# Penguin Books and Random House Merging



## Ankari (Nov 2, 2012)

I read the article today.  You can find it here..  Basically, two giant publishers are merging to create a gigantic publishing company.  

Two paragraphs caught my eye:



> For the media giants, *challenged by the rise of e-books and Amazon's aggressive discount pricing*, the merger would produce economies of scale as they combine operations, such as marketing and distribution.



And



> "The publishing imprints of the two companies will remain as they are today, competing for the very best authors and the very best books," Makinson's letter said. *"But our access to investment resources will also allow Penguin Random House to take risks with new authors,* to defend our creative and editorial independence, to publish the broadest range of books on the planet."

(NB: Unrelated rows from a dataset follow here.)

-- ==== Sys2Proof/Laws/State.lean ====
section
/-! SUPPORT. What the shared updates of the state leave as it stands: one lemma for each field, true by rfl. -/

namespace Sys2Proof.Machine

variable (s : State)

/-! ## A notice raised -/

@[simp] theorem State.raise_time (d : NoticeDetail) : (s.raise d).time = s.time := rfl
@[simp] theorem State.raise_site (d : NoticeDetail) : (s.raise d).site = s.site := rfl
@[simp] theorem State.raise_linkA (d : NoticeDetail) : (s.raise d).linkA = s.linkA := rfl
@[simp] theorem State.raise_linkB (d : NoticeDetail) : (s.raise d).linkB = s.linkB := rfl
@[simp] theorem State.raise_origins (d : NoticeDetail) : (s.raise d).origins = s.origins := rfl
@[simp] theorem State.raise_streams (d : NoticeDetail) : (s.raise d).streams = s.streams := rfl
@[simp] theorem State.raise_services (d : NoticeDetail) : (s.raise d).services = s.services := rfl
@[simp] theorem State.raise_toRelease (d : NoticeDetail) : (s.raise d).toRelease = s.toRelease := rfl
@[simp] theorem State.raise_toTiming (d : NoticeDetail) : (s.raise d).toTiming = s.toTiming := rfl
@[simp] theorem State.raise_toCue (d : NoticeDetail) : (s.raise d).toCue = s.toCue := rfl
@[simp] theorem State.raise_release (d : NoticeDetail) : (s.raise d).release = s.release := rfl
@[simp] theorem State.raise_ring (d : NoticeDetail) : (s.raise d).ring = s.ring := rfl
@[simp] theorem State.raise_assembler (d : NoticeDetail) : (s.raise d).assembler = s.assembler := rfl
@[simp] theorem State.raise_output (d : NoticeDetail) : (s.raise d).output = s.output := rfl
@[simp] theorem State.raise_clips (d : NoticeDetail) : (s.raise d).clips = s.clips := rfl
@[simp] theorem State.raise_clipCells (d : NoticeDetail) : (s.raise d).clipCells = s.clipCells := rfl
@[simp] theorem State.raise_reels (d : NoticeDetail) : (s.raise d).reels = s.reels := rfl
@[simp] theorem State.raise_insertions (d : NoticeDetail) : (s.raise d).insertions = s.insertions := rfl
@[simp] theorem State.raise_channels (d : NoticeDetail) : (s.raise d).channels = s.channels := rfl
@[simp] theorem State.raise_secondDue (d : NoticeDetail) : (s.raise d).secondDue = s.secondDue := rfl
@[simp] theorem State.raise_slotDue (d : NoticeDetail) : (s.raise d).slotDue = s.slotDue := rfl
@[simp] theorem State.raise_heldNotices (d : NoticeDetail) : (s.raise d).heldNotices = s.heldNotices := rfl
@[simp] theorem State.raise_freeCount (d : NoticeDetail) : (s.raise d).freeCount = s.freeCount := rfl
@[simp] theorem State.raise_pending (d : NoticeDetail) : (s.raise d).pending = s.pending := rfl

/-! ## A notice of the Time Unit raised -/

@[simp] theorem State.raiseTime_time (d : NoticeDetail) : (s.raiseTime d).time = s.time := rfl
@[simp] theorem State.raiseTime_site (d : NoticeDetail) : (s.raiseTime d).site = s.site := rfl
@[simp] theorem State.raiseTime_linkA (d : NoticeDetail) : (s.raiseTime d).linkA = s.linkA := rfl
@[simp] theorem State.raiseTime_linkB (d : NoticeDetail) : (s.raiseTime d).linkB = s.linkB := rfl
@[simp] theorem State.raiseTime_origins (d : NoticeDetail) : (s.raiseTime d).origins = s.origins := rfl
@[simp] theorem State.raiseTime_streams (d : NoticeDetail) : (s.raiseTime d).streams = s.streams := rfl
@[simp] theorem State.raiseTime_services (d : NoticeDetail) : (s.raiseTime d).services = s.services := rfl
@[simp] theorem State.raiseTime_toRelease (d : NoticeDetail) : (s.raiseTime d).toRelease = s.toRelease := rfl
@[simp] theorem State.raiseTime_toTiming (d : NoticeDetail) : (s.raiseTime d).toTiming = s.toTiming := rfl
@[simp] theorem State.raiseTime_toCue (d : NoticeDetail) : (s.raiseTime d).toCue = s.toCue := rfl
@[simp] theorem State.raiseTime_release (d : NoticeDetail) : (s.raiseTime d).release = s.release := rfl
@[simp] theorem State.raiseTime_ring (d : NoticeDetail) : (s.raiseTime d).ring = s.ring := rfl
@[simp] theorem State.raiseTime_assembler (d : NoticeDetail) : (s.raiseTime d).assembler = s.assembler := rfl
@[simp] theorem State.raiseTime_output (d : NoticeDetail) : (s.raiseTime d).output = s.output := rfl
@[simp] theorem State.raiseTime_clips (d : NoticeDetail) : (s.raiseTime d).clips = s.clips := rfl
@[simp] theorem State.raiseTime_clipCells (d : NoticeDetail) : (s.raiseTime d).clipCells = s.clipCells := rfl
@[simp] theorem State.raiseTime_reels (d : NoticeDetail) : (s.raiseTime d).reels = s.reels := rfl
@[simp] theorem State.raiseTime_insertions (d : NoticeDetail) : (s.raiseTime d).insertions = s.insertions := rfl
@[simp] theorem State.raiseTime_channels (d : NoticeDetail) : (s.raiseTime d).channels = s.channels := rfl
@[simp] theorem State.raiseTime_secondDue (d : NoticeDetail) : (s.raiseTime d).secondDue = s.secondDue := rfl
@[simp] theorem State.raiseTime_slotDue (d : NoticeDetail) : (s.raiseTime d).slotDue = s.slotDue := rfl
@[simp] theorem State.raiseTime_freeCount (d : NoticeDetail) : (s.raiseTime d).freeCount = s.freeCount := rfl
@[simp] theorem State.raiseTime_pending (d : NoticeDetail) : (s.raiseTime d).pending = s.pending := rfl

/-! ## The permit line dropped -/

@[simp] theorem State.dropPermit_time : (s.dropPermit).time = s.time := rfl
@[simp] theorem State.dropPermit_site : (s.dropPermit).site = s.site := rfl
@[simp] theorem State.dropPermit_linkA : (s.dropPermit).linkA = s.linkA := rfl
@[simp] theorem State.dropPermit_linkB : (s.dropPermit).linkB = s.linkB := rfl
@[simp] theorem State.dropPermit_origins : (s.dropPermit).origins = s.origins := rfl
@[simp] theorem State.dropPermit_streams : (s.dropPermit).streams = s.streams := rfl
@[simp] theorem State.dropPermit_services : (s.dropPermit).services = s.services := rfl
@[simp] theorem State.dropPermit_toRelease : (s.dropPermit).toRelease = s.toRelease := rfl
@[simp] theorem State.dropPermit_toTiming : (s.dropPermit).toTiming = s.toTiming := rfl
@[simp] theorem State.dropPermit_toCue : (s.dropPermit).toCue = s.toCue := rfl
@[simp] theorem State.dropPermit_release : (s.dropPermit).release = s.release := rfl
@[simp] theorem State.dropPermit_ring : (s.dropPermit).ring = s.ring := rfl
@[simp] theorem State.dropPermit_assembler : (s.dropPermit).assembler = s.assembler := rfl
@[simp] theorem State.dropPermit_clips : (s.dropPermit).clips = s.clips := rfl
@[simp] theorem State.dropPermit_clipCells : (s.dropPermit).clipCells = s.clipCells := rfl
@[simp] theorem State.dropPermit_reels : (s.dropPermit).reels = s.reels := rfl
@[simp] theorem State.dropPermit_insertions : (s.dropPermit).insertions = s.insertions := rfl
@[simp] theorem State.dropPermit_channels : (s.dropPermit).channels = s.channels := rfl
@[simp] theorem State.dropPermit_control : (s.dropPermit).control = s.control := rfl
@[simp] theorem State.dropPermit_secondDue : (s.dropPermit).secondDue = s.secondDue := rfl
@[simp] theorem State.dropPermit_slotDue : (s.dropPermit).slotDue = s.slotDue := rfl
@[simp] theorem State.dropPermit_heldNotices : (s.dropPermit).heldNotices = s.heldNotices := rfl
@[simp] theorem State.dropPermit_freeCount : (s.dropPermit).freeCount = s.freeCount := rfl
@[simp] theorem State.dropPermit_pending : (s.dropPermit).pending = s.pending := rfl
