/-- What the fill check means with groups open before the list: every group of the list plays something, and every open
group that the list closes has played already, or plays before it is closed. -/
theorem bodiesFilled_from (steps : List ReelStep) (open_ : List Bool) (h : balanced steps open_.length = true) :
    bodiesFilled steps open_ = true ↔ bodiesHold steps ∧ ∀ k, k < open_.length → ∀ j, closesOuter steps k j →
      (∃ m, m ≤ k ∧ open_[m]? = some true) ∨ plays (steps.take j) := by
  have split (p : Nat → Prop) : (∀ j, p j) ↔ p 0 ∧ ∀ j, p (j + 1) :=
    ⟨fun h => ⟨h 0, fun j => h (j + 1)⟩, fun h j => by cases j with
      | zero => exact h.1
      | succ j => exact h.2 j⟩
  have groups (x : ReelStep) (xs : List ReelStep) : bodiesHold (x :: xs) ↔
      bodiesHold xs ∧ ∀ j, (∃ c, x = .loop c) → closesOuter xs 0 j → plays (xs.take j) := by
    unfold bodiesHold
    rw [split (fun i => ∀ j, closesGroup (x :: xs) i j → _), and_comm]
    refine and_congr (forall_congr' fun i => ?_) ?_
    · rw [split (fun j => closesGroup (x :: xs) (i + 1) j → _)]
      simp only [not_closesGroup_zero, false_implies, true_and, closesGroup_cons]
      rfl
    · rw [split (fun j => closesGroup (x :: xs) 0 j → _)]
      simp only [not_closesGroup_zero, false_implies, true_and, closesGroup_head, and_imp]
      rfl
  have first (b : Bool) (bs : List Bool) (k : Nat) :
      (∃ m, m ≤ k ∧ (true :: bs)[m]? = some true) := ⟨0, Nat.zero_le _, rfl⟩
  induction steps generalizing open_ with
  | nil => simp [bodiesFilled, bodiesHold, closesGroup, closesOuter]
  | cons x xs ih =>
    rw [groups]
    have plain (hx : (∃ c, x = .play c) ∨ x = .hold) (hn : bodiesFilled (x :: xs) open_ = bodiesFilled xs (markFilled open_))
        (hb : balanced xs open_.length = true) : bodiesFilled (x :: xs) open_ = true ↔
        (bodiesHold xs ∧ ∀ j, (∃ c, x = .loop c) → closesOuter xs 0 j → plays (xs.take j)) ∧
          ∀ k, k < open_.length → ∀ j, closesOuter (x :: xs) k j →
            (∃ m, m ≤ k ∧ open_[m]? = some true) ∨ plays ((x :: xs).take j) := by
      have hl : (markFilled open_).length = open_.length := by cases open_ <;> rfl
      rw [hn]
      refine (ih (markFilled open_) (by rw [hl]; exact hb)).trans ?_
      constructor
      · rintro ⟨a, -⟩
        refine ⟨⟨a, fun j hc => ?_⟩, fun k _ j hj => ?_⟩
        · rcases hx with ⟨c, rfl⟩ | rfl <;> obtain ⟨d, hd⟩ := hc <;> cases hd
        · cases j with
          | zero =>
            rw [closesOuter_first] at hj
            rcases hx with ⟨c, rfl⟩ | rfl <;> cases hj.1
          | succ j =>
            right
            rw [List.take_succ_cons, plays_cons]
            rcases hx with ⟨c, rfl⟩ | rfl
            · exact .inl (.inr ⟨c, rfl⟩)
            · exact .inl (.inl rfl)
      · rintro ⟨⟨a, -⟩, -⟩
        refine ⟨a, fun k hk j _ => .inl ?_⟩
        cases open_ with
        | nil => exact absurd hk (Nat.not_lt_zero _)
        | cons b bs => exact first b bs k
    cases x with
    | play c => exact plain (.inl ⟨c, rfl⟩) rfl (by simpa [balanced] using h)
    | hold => exact plain (.inr rfl) rfl (by simpa [balanced] using h)
    | loop c =>
      rw [bodiesFilled]
      refine (ih (false :: open_) (by simpa [balanced] using h)).trans ?_
      constructor
      · rintro ⟨a, b⟩
        refine ⟨⟨a, fun j _ hj => ?_⟩, fun k hk j hj => ?_⟩
        · rcases b 0 (by simp) j hj with ⟨m, hm, he⟩ | hp
          · obtain rfl : m = 0 := by omega
            cases he
          · exact hp
        · cases j with
          | zero => rw [closesOuter_first] at hj; cases hj.1
          | succ j =>
            rw [closesOuter_loop] at hj
            rcases b (k + 1) (by simpa using hk) j hj with ⟨m, hm, he⟩ | hp
            · cases m with
              | zero => cases he
              | succ m => exact .inl ⟨m, by omega, by simpa using he⟩
            · exact .inr (by rw [List.take_succ_cons, plays_cons]; exact .inr hp)
      · rintro ⟨⟨a, g⟩, b⟩
        refine ⟨a, fun k hk j hj => ?_⟩
        cases k with
        | zero => exact .inr (g j ⟨c, rfl⟩ hj)
        | succ k =>
          rcases b k (by simpa using hk) (j + 1) ((closesOuter_loop c xs k j).mpr hj) with ⟨m, hm, he⟩ | hp
          · exact .inl ⟨m + 1, by omega, by simpa using he⟩
          · rw [List.take_succ_cons, plays_cons] at hp
            rcases hp with (hp | ⟨d, hp⟩) | hp
            · cases hp
            · cases hp
            · exact .inr hp
    | next =>
      cases open_ with
      | nil => simp [balanced] at h
      | cons f outer =>
        simp only [balanced, List.length_cons, Nat.add_sub_cancel, Bool.and_eq_true] at h
        have hl : (markFilled outer).length = outer.length := by cases outer <;> rfl
        rw [bodiesFilled, Bool.and_eq_true]
        refine (and_congr Iff.rfl (ih (markFilled outer) (by rw [hl]; exact h.2))).trans ?_
        constructor
        · rintro ⟨rfl, a, -⟩
          exact ⟨⟨a, fun j hc => by obtain ⟨d, hd⟩ := hc; cases hd⟩, fun k _ j _ => .inl (first true outer k)⟩
        · rintro ⟨⟨a, -⟩, b⟩
          refine ⟨?_, a, fun k hk j _ => .inl ?_⟩
          · rcases b 0 (by simp) 0 ((closesOuter_first _ _ _).mpr ⟨rfl, rfl⟩) with ⟨m, hm, he⟩ | ⟨y, hy, -⟩
            · obtain rfl : m = 0 := by omega
              simpa using he
            · simp at hy
          · cases outer with
            | nil => exact absurd hk (Nat.not_lt_zero _)
            | cons o os => exact first o os k

/-- The body check of REEL.SET, of balanced steps. -/
theorem bodiesFilled_iff {steps : List ReelStep} (h : reelBalanced steps) :
    bodiesFilled steps [] = true ↔ bodiesHold steps := by
  rw [bodiesFilled_from steps [] ((balanced_iff steps).mpr h)]
  simp

/-! ## Closing steps (R132) -/

theorem closingStep_spec (steps : List ReelStep) (b d e : Nat) (h : balanced steps e = true) (hd : d < e) :
    ∃ j, closingStep steps b d = some (b + j) ∧ closesOuter steps d j := by
  induction steps generalizing b d e with
  | nil =>
    simp [balanced] at h
    omega
  | cons x xs ih =>
    cases x with
    | play c =>
      obtain ⟨j, a, q⟩ := ih (b + 1) d e (by simpa [balanced] using h) hd
      exact ⟨j + 1, by rw [closingStep, a]; congr 1; omega, (closesOuter_plain (.inl ⟨c, rfl⟩) xs d j).mpr q⟩
    | hold =>
      obtain ⟨j, a, q⟩ := ih (b + 1) d e (by simpa [balanced] using h) hd
      exact ⟨j + 1, by rw [closingStep, a]; congr 1; omega, (closesOuter_plain (.inr rfl) xs d j).mpr q⟩
    | loop c =>
      obtain ⟨j, a, q⟩ := ih (b + 1) (d + 1) (e + 1) (by simpa [balanced] using h) (by omega)
      exact ⟨j + 1, by rw [closingStep, a]; congr 1; omega, (closesOuter_loop c xs d j).mpr q⟩
    | next =>
      simp only [balanced, Bool.and_eq_true, decide_eq_true_eq] at h
      cases d with
      | zero => exact ⟨0, rfl, (closesOuter_first _ _ _).mpr ⟨rfl, rfl⟩⟩
      | succ d =>
        obtain ⟨j, a, q⟩ := ih (b + 1) d (e - 1) h.2 (by omega)
        exact ⟨j + 1, by rw [closingStep, a]; congr 1; omega,
          (closesOuter_next xs (d + 1) j).mpr ⟨Nat.succ_pos _, q⟩⟩

theorem closingSteps_from (steps : List ReelStep) (b e : Nat) (h : balanced steps e = true) :
    (closingSteps steps b).length = loopSteps steps ∧ ∀ i c, steps[i]? = some (.loop c) →
      ∃ j, (closingSteps steps b)[loopSteps (steps.take i)]? = some (b + j) ∧ closesGroup steps i j := by
  induction steps generalizing b e with
  | nil => simp [closingSteps]
  | cons x xs ih =>
    have plain (e' : Nat) (hb : balanced xs e' = true) (hn : closingSteps (x :: xs) b = closingSteps xs (b + 1))
        (hl : ∀ ys, loopSteps (x :: ys) = loopSteps ys) (hx : ∀ c, x ≠ .loop c) :
        (closingSteps (x :: xs) b).length = loopSteps (x :: xs) ∧ ∀ i c, (x :: xs)[i]? = some (.loop c) →
          ∃ j, (closingSteps (x :: xs) b)[loopSteps ((x :: xs).take i)]? = some (b + j) ∧ closesGroup (x :: xs) i j := by
      obtain ⟨a, g⟩ := ih (b + 1) e' hb
      rw [hn, hl]
      refine ⟨a, fun i c hi => ?_⟩
      cases i with
      | zero => exact absurd (by simpa using hi) (hx c)
      | succ i =>
        obtain ⟨j, hj, hg⟩ := g i c (by simpa using hi)
        refine ⟨j + 1, ?_, (closesGroup_cons x xs i j).mpr hg⟩
        rw [List.take_succ_cons, hl, hj]
        congr 1
        omega
    cases x with
    | play c => exact plain e (by simpa [balanced] using h) rfl (fun _ => rfl) (fun _ hc => by cases hc)
    | hold => exact plain e (by simpa [balanced] using h) rfl (fun _ => rfl) (fun _ hc => by cases hc)
    | next =>
      simp only [balanced, Bool.and_eq_true] at h
      exact plain (e - 1) h.2 rfl (fun _ => rfl) (fun _ hc => by cases hc)
    | loop c =>
      have hb : balanced xs (e + 1) = true := by simpa [balanced] using h
      obtain ⟨a, g⟩ := ih (b + 1) (e + 1) hb
      obtain ⟨j0, hj0, hg0⟩ := closingStep_spec xs (b + 1) 0 (e + 1) hb (Nat.succ_pos _)
      have hc : closingSteps (.loop c :: xs) b = (b + 1 + j0) :: closingSteps xs (b + 1) := by
        rw [closingSteps, hj0]
        rfl
      rw [hc]
      refine ⟨by simp [a], fun i d hi => ?_⟩
      cases i with
      | zero => exact ⟨j0 + 1, by simp; omega, (closesGroup_head _ _ _).mpr ⟨⟨c, rfl⟩, hg0⟩⟩
      | succ i =>
        obtain ⟨j, hj, hg⟩ := g i d (by simpa using hi)
        refine ⟨j + 1, ?_, (closesGroup_cons _ xs i j).mpr hg⟩
        rw [List.take_succ_cons, loopSteps_loop, List.getElem?_cons_succ, hj]
        congr 1
        omega

/-- The pairing that REEL.READ reports: one closing step for each LOOP step, in order. -/
theorem closingSteps_spec {steps : List ReelStep} (h : reelBalanced steps) :
    (closingSteps steps 0).length = loopSteps steps ∧ ∀ i c, steps[i]? = some (.loop c) →
      ∃ j, (closingSteps steps 0)[loopSteps (steps.take i)]? = some j ∧ closesGroup steps i j := by
  have := closingSteps_from steps 0 0 ((balanced_iff steps).mpr h)
  simpa using this

end Sys2Proof.Machine
end

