-- ==== Sys2Proof/Tests/Slice0.lean ====
section
/-! SUPPORT. Tests of the model's own work: ill-formed commands that the check refuses, worked cases of the manual, and for
every statement with hypotheses a concrete state that meets them, at the boundary values of its clauses. -/

namespace Sys2Proof.Tests

-- One evaluation at a time: each takes a thread with a stack of its own.
set_option Elab.async false

open Sys2Proof Sys2Proof.Machine

/-! ## Ill-formed commands -/

theorem test_wf_record_index : (Instr.returnLimitExpiry 16).wellFormed = false := by decide

theorem test_wf_service_labels :
    (Instr.serviceSet 0 { index := 0, valid := 1, number := 0, labels := List.replicate 256 0 }).wellFormed = false := by
  decide +kernel

theorem test_wf_plan_entries :
    (Instr.planWrite 0 { bank := 1, first := 0, entries := List.replicate 1593 0, lengthPresent := 0, length := 0
      }).wellFormed = false := by
  decide +kernel

theorem test_wf_carousel_count : (Instr.sitecellSet 0 (List.replicate 9 (List.replicate 184 0))).wellFormed = false := by
  decide +kernel

theorem test_wf_carousel_cell : (Instr.sitecellSet 0 [List.replicate 183 0]).wellFormed = false := by decide +kernel

def shortRecord : RecordBody := { component := 0, due := 0, flags := 0, payload := List.replicate 179 0 }

def wholeRecord : RecordBody := { component := 0, due := 0, flags := 0x40, payload := List.replicate 180 0 }

theorem test_wf_clip_count : (Instr.clipWrite 0 0 0 (List.replicate 9 wholeRecord)).wellFormed = false := by
  decide +kernel

theorem test_wf_clip_payload : (Instr.clipWrite 0 0 0 [shortRecord]).wellFormed = false := by decide +kernel

theorem test_wf_reel_steps :
    (Instr.reelSet 0 0 (List.replicate 256 { kind := 3, clip := 0, count := 0 })).wellFormed = false := by
  decide +kernel

/-! ## Checks and worked cases -/

/-- The bytes of "123456789". -/
def digits : Bytes := [0x31, 0x32, 0x33, 0x34, 0x35, 0x36, 0x37, 0x38, 0x39]

theorem test_crc32_of_digits : crc32 digits = 0xFC891918#32 := by decide +kernel

theorem test_crc16_of_digits : crc16 digits = 0x29B1#16 := by decide +kernel

/-- 00: the modular difference from 639,900,000 to 1,500,000 is 1,600,000. -/
theorem test_modular_difference : stampDiff 1500000 639900000 = 1600000 := by decide +kernel

/-- 01, the rounding of R9: 7,552 gives 30, 7,296 gives 28, -7,552 gives -30. -/
theorem test_rounding : divRound256 7552 = 30 ∧ divRound256 7296 = 28 ∧ divRound256 (-7552) = -30 := by decide +kernel

/-- 05, the hold limit: at P = 250 at most 1,023,999 ticks; at P = 1,600, 10,854,399. -/
theorem test_hold_limit :
    ({ SiteConfig.reset with period := 250, holdMax := 15000000 } : SiteConfig).holdLimit = 1023999 ∧
      ({ SiteConfig.reset with period := 1600, holdMax := 15000000 } : SiteConfig).holdLimit = 10854399 := by
  decide +kernel

/-- 12, the worked notice: a re-adoption at tick 4,000,000 from second 6,400,180 to 6,400,210. -/
theorem test_notice_record :
    Notice.bytes (({ TimeUnit.reset with epochKnown := true, tick := 4000000, second := 6400210#32 } : TimeUnit).noticeOf
      (.epoch .readopted (some 6400180#32) 6400210#32)) =
    [4, 1] ++ beBytes 4 184000000 ++ beBytes 4 6400210 ++ [10, 2, 1] ++ beBytes 4 6400180 ++ beBytes 4 6400210 ++
      [0, 0] := by
  decide +kernel

/-- 05, R81: a stamp of 440,500,000 with Dn 2,500,000 falls in slot 708,800 (11, event 2). -/
theorem test_release_slot :
    ({ State.reset with release := { ReleaseUnit.reset with dn := 2500000 } } : State).releaseSlot 440500000 = 708800 := by
  decide +kernel

/-- 11, events 5 to 7: the walk of LOOP 2, PLAY 12, PLAY 15, NEXT, PLAY 12. -/
def reelThree : List ReelStep := [.loop 2, .play 12, .play 15, .next, .play 12]

theorem test_walk_start : walk reelThree 64 0 [] = (1, [{ bodyStart := 1, remaining := some 2 }], .play 12) := by decide

theorem test_walk_next :
    walk reelThree 64 3 [{ bodyStart := 1, remaining := some 2 }] =
      (1, [{ bodyStart := 1, remaining := some 1 }], .play 12) := by
  decide

theorem test_walk_leaves_loop :
    walk reelThree 64 3 [{ bodyStart := 1, remaining := some 1 }] = (4, [], .play 12) ∧
      walk reelThree 64 5 [] = (5, [], .atEnd) := by
  decide

/-- 04, R63: an advance by 4,096 of a window with every mark seen adds 4,032 lost numbers. -/
theorem test_lost_at_advance : lostAtAdvance (BitVec.allOnes 64) 4096 = 4032 := by decide +kernel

Finally, I'm a bit surprise to see that both companies were reporting profits of $238 million for Random house and $178 million for Penguin.  Proof that there is money still in publishing.


----------



## Devor (Nov 3, 2012)

Pfft, that's more about the state of the economy today than about ebooks.  A shortage of "investment resources" is what's holding back the recovery.  It wouldn't surprise me if the merger is undone or one of the companies is sold when things pick up.


----------



## Sparkie (Nov 3, 2012)

Devor said:


> It wouldn't surprise me if the merger is undone or one of the companies is sold when things pick up.



I doubt this makes it past the regulators.  Penguin has at least one legal issue on its plate already.


----------



## Leif Notae (Nov 4, 2012)

I know the EU is flipping out about it. Really, what this will do is push more people out to do it on their own. Granted, they were pushing it that direction anyway, but still... This would be another step.


----------